Как известно, поводом для роспуска Думы послужил отказ ее лишить депутатской неприкосновенности членов социал-демократической фракции, изобличенных в революционной агитации в войсках. Теперь документально установлено, что инициатива этого «заговора» принадлежала департаменту полиции, подославшему к с.-д. свою провокаторшу Жученко, которой удалось вовлечь в это дело депутата Озола и нескольких его товарищей. Тогда это не было известно, но кадетская фракция, от голосов которой зависело решение Думы, поняла, что дело это специально инсценировано правительством, и, после бурного заседания, в котором Струве, Маклаков и некоторые другие депутаты убеждали своих коллег пойти правительству на уступки, постановила голосовать против лишения неприкосновенности социал-демократов. Прочтя в газетах о том, как Струве с Маклаковым по своей инициативе ездили к Столыпину, пытаясь склонить его к какому-нибудь компромиссу, я написал следующую эпиграмму на Струве:
Я не знал тогда, как я был прав в оценке политического поведения Струве. Только теперь, в эмиграции, из воспоминаний графа Коковцова, я узнал, что роспуск второй Думы был предрешен правительством еще ранее ее созыва и что непосредственно после роспуска 1-ой Думы уже было заготовлено новое положение о выборах, опубликованное в указе 3-го июня 1907 года. Коковцов с нескрываемой иронией рассказывает о жалкой роли Струве и Маклакова, приехавших к Столыпину искать компромисса для сохранения Думы, самое существование которой было лишь инсценировкой, необходимой Столыпину для оправдания перед умеренными кругами заранее им задуманного государственного переворота.

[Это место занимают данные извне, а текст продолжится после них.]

-- ==== Sys2Proof/Machine/TrapEvents.lean ====
section
/-!
DEFINITION. The events of a context: decode and fetch failures, boundary traps, containment unwinding, values that
arrive, the release and expiry of what waits, and the context switch of a core (spec/04 R95 to R98, R110 to R121;
spec/09 R252; spec/18 R441 to R450; spec/20 R493).
-/
namespace Sys2Proof.Machine

/-! ## Fetch and decode (R113, R114, R219, R220) -/

/-- The context is at a boundary where its next bundle would be looked at. -/
def State.atBundle (s : State) (c : CtxId) : Bool :=
  (s.ctx c).run == .running && s.boundary c == .clear

/-- BUNDLE_DECODE_FAILURE: the next bundle fails a check of R219 and takes no effect; every member of the coach enters its
handler (R102, R219, R220). -/
def execBundleDecodeFailure (c : CtxId) (s : State) : Out :=
  .next (if !s.atBundle c then s
    else
      let x := s.ctx c
      match (x.loaded (bundleSeg x.flow.pc)).bind (fun g => g.bundles[bundleIdx x.flow.pc]?) with
      | none => s
      | some b =>
        match s.decodeChecked c b with
        | .ok _ => s
        | .error (cause, m) =>
          (s.members c).foldl
            (fun u d => u.enterHandler d ⟨cause, 0, (u.ctx d).flow.pc, m, slotCauses m cause, 0⟩) s)

/-- SEGMENT_EXPANSION: a segment is expanded into the half of the loop buffer that does not hold the executing one; reading it
finds the errors of its storage (R110 to R113, R148, R436). -/
def execSegmentExpansion (c : CtxId) (seg : BitVec 56) (s : State) : Out :=
  .next (if (s.ctx c).run ≠ .running then s
    else
      let u := (s.readErrors (s.readerAt c (segAddr seg)) (s.segmentPieces c.core (s.ctxPart c) seg)).noteTlb c.core
        (s.readerAt c (segAddr seg))
      let g := u.expandSegment c.core (s.ctxPart c) seg
      u.mapCtx c (fun x =>
        let others := x.lbuf.filter (fun y => y.seg != seg)
        let keep := others.filter (fun y => y.seg == bundleSeg x.flow.pc) ++
          others.filter (fun y => y.seg != bundleSeg x.flow.pc)
        { x with lbuf := g :: keep.take 1 }))

/-- The fault of reaching the next bundle: past the end of the chain, or that of its segment (R113, R114). -/
def Ctx.fetchFaultOf (x : Ctx) : Option (Cause × BitVec 32 × Word) :=
  if x.flow.pastEnd then some (.fend, 0, 0)
  else
    match x.loaded (bundleSeg x.flow.pc) with
    | none => none
    | some g =>
      match g.fault with
      | some f => some f
      | none => if g.nb ≤ bundleIdx x.flow.pc then some (.fend, 0, 0) else none

/-- The faults of a handler's first fetch (R448). -/
def firstFetchFault : Cause → Bool
  | .pflt | .fend | .ill | .pois => true
  | _ => false

/-- The segments with faults leave a context's loop buffer: once its fault has been raised, a segment is expanded anew when
execution comes back to it (R113, R450). -/
def Ctx.dropFaulty (x : Ctx) : Ctx := { x with lbuf := x.lbuf.filter (fun g => g.fault.isNone) }

/-- FETCH_FAULT: execution reaches the fault; at a handler's vector the context stops with HFLT for the causes that R448 lists,
and ACCV is an ordinary trap there too (R102, R113, R114, R448, R449; notes/assumptions/55.md). -/
def execFetchFault (c : CtxId) (s : State) : Out :=
  .next (if !s.atBundle c then s
    else
      match (s.ctx c).fetchFaultOf with
      | none => s
      | some (cause, det, far) =>
        let u := s.mapCtx c Ctx.dropFaulty
        let entry : State := (u.members c).foldl (fun v d => v.enterHandler d ⟨cause, det, (v.ctx d).flow.pc, 0, 0, far⟩) u
        match (s.ctx c).flow.entering with
        | some entered => if firstFetchFault cause then u.hflt c entered.code cause.code 0 (s.ctx c).trap.tad else entry
        | none => entry)

/-! ## Boundary traps (R445) -/

/-- A boundary trap taken, when it is the one that the context's boundary calls for (R445). -/
def State.takeAt (s : State) (c : CtxId) (cause : Cause) : State :=
  if (s.ctx c).run = .running ∧ s.boundary c = .trap cause then s.takePending c cause else s

/-- FPX: at the boundary at which a trapping result has fallen due (R37, R445). -/
def execFpx (c : CtxId) (s : State) : Out := .next (s.takeAt c .fpx)

/-- SWT: an implicit wait has expired and its instruction is discarded (R120, R445). -/
def execSwt (c : CtxId) (s : State) : Out := .next (s.takeAt c .swt)

/-- PMISS: at the first boundary at which GCC has reached the promise of a copy that has not completed (R139, R445). -/
def execPmiss (c : CtxId) (s : State) : Out := .next ((s.noteMissed c).takeAt c .pmiss)

/-- CAPC: a pending notice under mode 1; its DET is the SEQ that CAPN holds at this boundary (R445, R475). -/
def execCapc (c : CtxId) (s : State) : Out :=
  let seq : BitVec 32 := (s.ctx c).ctl.capn.setWidth 32
  .next ((s.mapCtx c (fun x =>
    let y := x.dropCapc
    { y with btraps := y.btraps.map (fun t =>
        if t.cause = .capc then { t with det := seq, tad := x.flow.pc, sfm := 0 } else t) })).takeAt c .capc)

/-! ## Containment (R252) -/

/-- One context unwinds to the handler of its innermost region: what was issued since the creg.open is discarded (R252,
R445). -/
def Ctx.unwound (x : Ctx) (r : Region) (lk : Word) : Ctx :=
  let since (t : Word) : Bool := decide (r.opened.toNat < t.toNat)
  let x1 : Ctx :=
    { x with
      cregs := x.cregs.tail, unwind := none,
      results := x.results.filter (fun y => !since y.issued),
      slip := x.slip.filter (fun e => !since e.ctm),
      btraps := x.btraps.filter (fun t => !((t.cause == .swt || t.cause == .fpx) && since t.issued)),
      loops := x.loops.map (fun l => if l.active && since l.opened then Loop.idle else l),
      flow := { Flow.reset with pc := r.handler } }
  x1.ws 63 lk

/-- A coach whose member has consumed poison inside a region unwinds whole (R103, R252). -/
def State.unwindCoach (s : State) (c : CtxId) : State :=
  match (s.ctx c).unwind with
  | some lk =>
    (s.members c).foldl (fun u d =>
      match (u.ctx d).cregs with
      | r :: _ => (u.settle d).mapCtx d (fun x => x.unwound r lk)
      | [] => u.mapCtx d (fun x => { x with unwind := none })) s
  | none => s

/-- CONTAINMENT_UNWINDING: poison was consumed inside a region; every member of a coach follows (R103, R252). -/
def execContainmentUnwinding (c : CtxId) (s : State) : Out :=
  .next (if (s.ctx c).run = .running then s.unwindCoach c else s)

/-! ## Values that arrive (R95, R493) -/

/-- A context whose buffered work goes on: it runs, or it drains after halt (R90). -/
def Ctx.alive (x : Ctx) : Bool := x.run == .running || x.run == .draining

/-- A result of a context, of its present level or of one that a handler interrupted. -/
def Ctx.resultOf (x : Ctx) (rid : Nat) : Option Result :=
  (x.results ++ x.frozen.flatMap (·.results)).find? (fun r => r.rid == rid)

/-- PENDING_VALUE_ARRIVAL: a variable-latency value arrives, read to its last granule (R95, R154). -/
def execPendingValueArrival (c : CtxId) (rid : Nat) (s : State) : Out :=
  .next (match (s.ctx c).resultOf rid with
    | some r => if (s.ctx c).alive && !r.held && !r.arrived then (s.settle c).arrive c rid else s
    | none => s)

/-- Poison consumed by an instruction whose bundle is at an address: inside a region the context unwinds (R252, R451). -/
def Ctx.consumeAt (x : Ctx) (pc : Word) : Ctx × Bool :=
  if x.cregs = [] then (x, true) else ({ x with unwind := some (x.unwind.getD pc) }, false)

/-! ## Release and expiry (R96, R115, R118, R120, R248) -/

/-- SLIP_BUFFER_RELEASE: the oldest instruction of a slot is tried in the next step; it executes once what it waits for is
there (R96). -/
def execSlipBufferRelease (c : CtxId) (slot : Pos) (s : State) : Out :=
  .next (if (s.ctx c).alive then s.stageFront c slot else s)

/-- SLEEP_WAKE: the condition of a sleep is tested again (R248). -/
def execSleepWake (c : CtxId) (s : State) : Out :=
  .next (if (s.ctx c).alive then s.stageFront c 0 else s)

/-- A limit that began at a DTC has passed (R118). -/
def State.limitPassed (s : State) (c : CtxId) (t0 limit : Word) : Bool := decide (limit.toNat ≤ (s.dtc c - t0).toNat)

/-- The oldest entry of a slot is marked as having reached its limit. -/
def expireFront (p : Pos) : List SlipEntry → List SlipEntry
  | [] => []
  | e :: l => if e.slot = p then { e with expired := true } :: l else e :: expireFront p l

/-- WAIT_EXPIRY: the wait of a slot's oldest instruction, or a waitf, has reached its limit on DTC; the instruction runs once
more and ends its wait (R115, R118, R120, R166). -/
def execWaitExpiry (c : CtxId) (slot : Pos) (s : State) : Out :=
  let x := s.ctx c
  .next (if !x.alive then s
    else
      match x.slotSlip slot with
      | e :: _ =>
        match e.wait with
        | some w =>
          if w.past (s.dtc c) then
            (s.mapCtx c (fun y => { y with slip := expireFront slot y.slip })).stageFront c slot
          else s
        | none => s
      | [] =>
        match x.flow.waiting with
        | some w =>
          if slot = 0 ∧ s.limitPassed c w.t0 w.limit then
            s.mapCtx c (fun y => { y with flow := { y.flow with expired := true } })
          else s
        | none => s)

/-! ## The context switch (R98) -/

/-- The context that has been ready longest; ties go to the lowest number. -/
def longestReady (s : State) : List CtxId → Option CtxId
  | [] => none
  | c :: l =>
    match longestReady s l with
    | some d => if (s.ctx d).readySince.getD 0 < (s.ctx c).readySince.getD 0 then some d else some c
    | none => some c

/-- A context that its core leaves is ready anew, if it is ready at all (R98). -/
def State.leave (s : State) (c : CtxId) : State :=
  ({ s with nextId := s.nextId + 1 } : State).mapCtx c
    (fun x => { x with readySince := if s.ready c then some s.nextId else none })

/-- CONTEXT_SWITCH: the context that issued goes behind the others, and the core takes the one that has been ready longest
(R97, R98, R249). Members of a coach issue with their lead (R102). -/
def execContextSwitch (core : CoreId) (s : State) : Out :=
  let s1 := (s.stampReady core).leave (CtxId.of core (s.core core).cur)
  .next (match longestReady s1 ((coreCtxs core).filter s1.ready) with
    | some d => s1.mapCore core (fun k => { k with cur := d.num, burst := 0 })
    | none => s1.mapCore core (fun k => { k with burst := 0 }))

end Sys2Proof.Machine
end

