-- ==== Sys2Proof/Machine/Placement.lean ====
section
/-!
DEFINITION. What the scheduler's events share (spec/17 R405 to R428; spec/19 R472, R473; spec/04 R88, R89; spec/15 R392):
region control blocks and their effective values, budgets and placement, the start of a task, capacity notices, and
pre-emption and resume.
-/
namespace Sys2Proof.Machine

/-! ## Region control blocks (R406 to R410) -/

/-- A field of an RCB: n bytes from an offset (R408). -/
def rcbField (r : BitVec 2048) (off n : Nat) : Nat := r.toNat / 2 ^ (8 * off) % 2 ^ (8 * n)
/-- A 64-bit field. -/
def rcbWord (r : BitVec 2048) (off : Nat) : Word := BitVec.ofNat 64 (rcbField r off 8)
/-- KIND (R407). -/
def rcbKind (r : BitVec 2048) : Nat := rcbField r 8 1
/-- An override bit (R409). -/
def rcbOvr (r : BitVec 2048) (k : Nat) : Bool := (rcbField r 0x0C 4).testBit k

/-- The registered copy of a partition or device RCB (R406). -/
def State.rcbCopy (s : State) (a : Word) : Option (BitVec 2048) := (s.rcbCopies.find? (fun c => c.1 == a)).map (·.2)

/-- The registered chain of a partition: its own RCB and the device RCB (R406, R407). -/
def State.partChain (s : State) (part : BitVec 4) : Option (List (Word × BitVec 2048)) :=
  let a := (s.partOf part).rcb
  match s.rcbCopy a with
  | none => none
  | some p => (s.rcbCopy (rcbWord p 0)).map (fun d => [(a, p), (rcbWord p 0, d)])

/-- The chain from an RCB of a partition to the device RCB, with fuel for its levels; none when an RCB is unreadable,
misaligned or the chain does not end. Job and launch RCBs lie in the partition's memory; a PARENT that names the partition's
registered RCB leads to the scheduler's copies (R406, R407, R410; notes/assumptions/22.md). -/
def State.rcbChain (s : State) (part : BitVec 4) : Nat → Word → Option (List (Word × BitVec 2048))
  | 0, _ => none
  | n + 1, a =>
    if a.setWidth 8 ≠ (0 : BitVec 8) then none
    else
      match (s.globalNat part 4 a 256).map (BitVec.ofNat 2048) with
      | none => none
      | some r =>
        let up := rcbWord r 0
        if up = (s.partOf part).rcb then (s.partChain part).map (fun l => (a, r) :: l)
        else (s.rcbChain part n up).map (fun l => (a, r) :: l)

/-- The effective values of R409 that the chain hands down. -/
structure Eff where
  prio : BitVec 3
  exact : Bool
  clkb : BitVec 2
  share : BitVec 32
  fdom : BitVec 16
  esc : BitVec 8
  cores : BitVec 64
  ctxs : BitVec 32
  accs : BitVec 32
  hallb : BitVec 32
  cways : BitVec 32
  mslot : Word
  lvc : BitVec 16
  lport : BitVec 16
  symb : BitVec 32
  dlwmax : Word
  tvb : Word
  save : Word
  savesz : Word
  ovfa : Word
  ovfsz : Word
  evq : Word
deriving DecidableEq, Repr
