/-- R458 to R474: a due lease takes its unit out of service and stands among the running ones; its end returns or retires the
unit and leaves a record; scores rise by the events and are halved every hour; an unacknowledged notice is recorded. -/
def Obligations.LeasesScoresAndNotices : Prop :=
  (∀ (s : State) (u : Nat), s.vanRuns = true →
    (s.van.cfg.en.getLsbD 0 = true → s.van.running[0] = none → s.forcedDue .core = false → u < 512 →
      leasePeriod s.van.cfg .core ≤ (s.gcc - s.van.due[0]).toNat → s.nextUnit .core = some u →
      (∀ c ∈ coreCtxs (BitVec.ofNat 9 u), (s.ctx c).task = none) →
      ∃ t : State, exec .coreLease s = .next t ∧ t.mem = s.mem ∧ t.ctxs = s.ctxs ∧
        t.van.running[0] = some ⟨u, s.gcc, 0, false⟩ ∧ (t.core (BitVec.ofNat 9 u)).service = .leased ∧
        t.van.next[0] = u + 1 ∧ t.van.due[0] = s.gcc) ∧
    (s.van.cfg.en.getLsbD 1 = true → s.van.running[1] = none → s.forcedDue .link = false → u < 12 →
      leasePeriod s.van.cfg .link ≤ (s.gcc - s.van.due[1]).toNat → s.nextUnit .link = some u → s.rgns = [] →
      ∃ t : State, exec .linkPortLease s = .next t ∧ t.mem = s.mem ∧ t.ctxs = s.ctxs ∧
        t.van.running[1] = some ⟨u, s.gcc, 0, false⟩ ∧ (t.portAt u).map (fun x => x.service) = some .leased ∧
        t.van.due[1] = s.gcc) ∧
    (s.van.cfg.en.getLsbD 2 = true → s.van.running[2] = none → s.forcedDue .channel = false →
      leasePeriod s.van.cfg .channel ≤ (s.gcc - s.van.due[2]).toNat → s.nextUnit .channel = some u →
      ∃ t : State, exec .memoryChannelLease s = .next t ∧ t.mem = s.mem ∧ t.ctxs = s.ctxs ∧
        t.van.running[2] = some ⟨u, s.gcc, 0, false⟩ ∧ t.van.due[2] = s.gcc ∧
        t.van.next[2] = u + 1) ∧
    (∀ rest, s.van.forced[2] = u :: rest → s.van.running[2] = none → s.isRetired .channel u = false →
      ∃ t : State, exec (.forcedLease .channel) s = .next t ∧ t.mem = s.mem ∧ t.ctxs = s.ctxs ∧
        t.van.running[2] = some ⟨u, s.gcc, 0, true⟩ ∧ t.van.forced[2] = rest)) ∧
  (∀ (s : State),
    (s.vanRuns = false ∨ s.forcedDue .core = true → exec .coreLease s = .next s) ∧
    (s.vanRuns = false ∨ s.forcedDue .link = true → exec .linkPortLease s = .next s) ∧
    (s.vanRuns = false ∨ s.forcedDue .channel = true → exec .memoryChannelLease s = .next s)) ∧
  (∀ (s : State) (l : Lease) (pat : BitVec 16) (fdet : Word), s.van.cfg.log = 0 → s.van.running[2] = some l →
    s.van.log.length ≤ 64 →
    (∃ t : State, exec (.leaseEnd .channel .returned pat fdet) s = .next t ∧ t.mem = s.mem ∧ t.ctxs = s.ctxs ∧
      t.van.running[2] = none ∧ t.van.scores = s.van.scores ∧ t.van.retired = s.van.retired ∧
      t.van.log.getLast? = some (leaseRecord .channel l .returned s.gcc (s.van.score .channel l.unit))) ∧
    (l.unit < 512 → ∃ t : State, exec (.leaseEnd .channel .marginal pat fdet) s = .next t ∧ t.mem = s.mem ∧
      t.van.running[2] = none ∧
      (t.van.score .channel l.unit).toNat = min 1023 (((s.van.halve s.gcc).score .channel l.unit).toNat + 128)) ∧
    (∃ t : State, exec (.leaseEnd .channel .retired pat fdet) s = .next t ∧ t.mem = s.mem ∧
      t.van.running[2] = none ∧ l.unit ∈ t.van.retired[2] ∧
      (s.van.store.length < 1024 → t.van.store = s.van.store ++ [s.retireRecord .channel l.unit 0 pat fdet]))) ∧
  (∀ (s : State) (cls : UnitClass) (o : LeaseOutcome) (pat : BitVec 16) (fdet : Word) (l : Lease),
    s.van.running[classNo cls] = some l →
    ∃ t : State, exec (.leaseEnd cls o pat fdet) s = .next t ∧ t.van.running[classNo cls] = none ∧
      (cls = .core → (t.core (BitVec.ofNat 9 l.unit)).service = if o = .retired then .retired else .inService) ∧
      (cls = .link → l.unit < 12 →
        (t.portAt l.unit).map (fun x => x.service) = some (if o = .retired then .retired else .inService))) ∧
  (∀ (s : State) (cls : UnitClass) (unit inc ev : Nat), unit < 512 →
    ((s.raiseScore cls unit inc ev).van.score cls unit).toNat = min 1023 (((s.van.halve s.gcc).score cls unit).toNat + inc) ∧
    (s.raiseScore cls unit inc ev).mem = s.mem) ∧
  (∀ (s : State),
    (s.gcc.toNat / 3600000000000 ≤ s.van.lastHour → exec .hourlyHalving s = .next s) ∧
    (s.van.lastHour < s.gcc.toNat / 3600000000000 →
      ∃ t : State, exec .hourlyHalving s = .next t ∧ t.mem = s.mem ∧ t.ctxs = s.ctxs ∧
        ∀ (cls : UnitClass) (unit : Nat), unit < 512 →
          (t.van.score cls unit).toNat =
            (s.van.score cls unit).toNat / 2 ^ (s.gcc.toNat / 3600000000000 - s.van.lastHour))) ∧
  (∀ (s : State) (c : CtxId) (r : Rgn) (t0 : Word), s.ctxRgn c = some r → (s.ctx c).run = .running →
    (s.ctx c).ackSince = some t0 → (s.ctx c).ack.toNat < r.seq.toNat → 10000000 ≤ (s.dtc c - t0).toNat →
    (r.posted = r.seq → exec (.capcRecord c) s = .next s) ∧
    (r.posted ≠ r.seq → ∃ t : State, exec (.capcRecord c) s = .next t ∧ t.ctxs = s.ctxs ∧
      t.rgns = s.rgns.map (fun x => if x.id = r.id then { x with posted := r.seq } else x)))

Следствие по делу о Выборгском воззвании длилось почти полтора года. Дело было несложное: люди открыто составили воззвание и подписали его. Никто из привлеченных к суду членов Думы этого не отрицал. Юридическое затруднение для применения 129 статьи заключалось в том, что эти действия были нами совершены на территории Финляндии. Для того, чтобы обвинить нас в «призыве к ниспровержению государственного строя» — квалификация и по существу не вполне подходящая к воззванию, призывавшему лишь не платить налогов и не отбывать воинской повинности до созыва новой Думы, — нужно было доказать, что воззвание распространялось нами в России. Иначе не было бы самого преступления, а лишь покушение его совершить. Поэтому следствие тщательно собирало всевозможные факты о распространении Выборгского воззвания. Факты были одиночные, и притом отсутствовала связь между составителями и распространителями преступного акта. Главным козырем обвинения был точно установленный факт, что из окон поездов, везших депутатов из Выборга в Петербург, кем-то разбрасывались свежеотпечатанные листки воззвания.
Вот эти-то затруднения следствия и затянули его до поздней осени 1907 года.
Если не ошибаюсь, вызвали нас в Петербург на судилище в ноябре. Не помню точно числа подсудимых. Во всяком случае их было больше 150 человек. Правительство само было заинтересовано в ограничении числа подсудимых, дабы не создалось впечатления, что участвовало в воззвании большинство Думы. Поэтому список подсудимых был составлен по корректурному оттиску воззвания, и все члены Думы, либо уехавшие из Выборга до конца заседаний, либо отсутствовавшие, хотя бы они присоединили свои подписи впоследствии, не были привлечены к суду. В частности, не был привлечен Ф. И. Родичев, находившийся в это время с думской делегацией в Лондоне и присоединивший свою подпись телеграммой. Это обстоятельство дало ему возможность быть бессменным депутатом всех четырех Дум. С другой стороны, несколько депутатов, хотя не бывших в Выборге, но заранее давших полномочие поставить свою подпись под воззванием, оказались вместе с нами на скамье подсудимых.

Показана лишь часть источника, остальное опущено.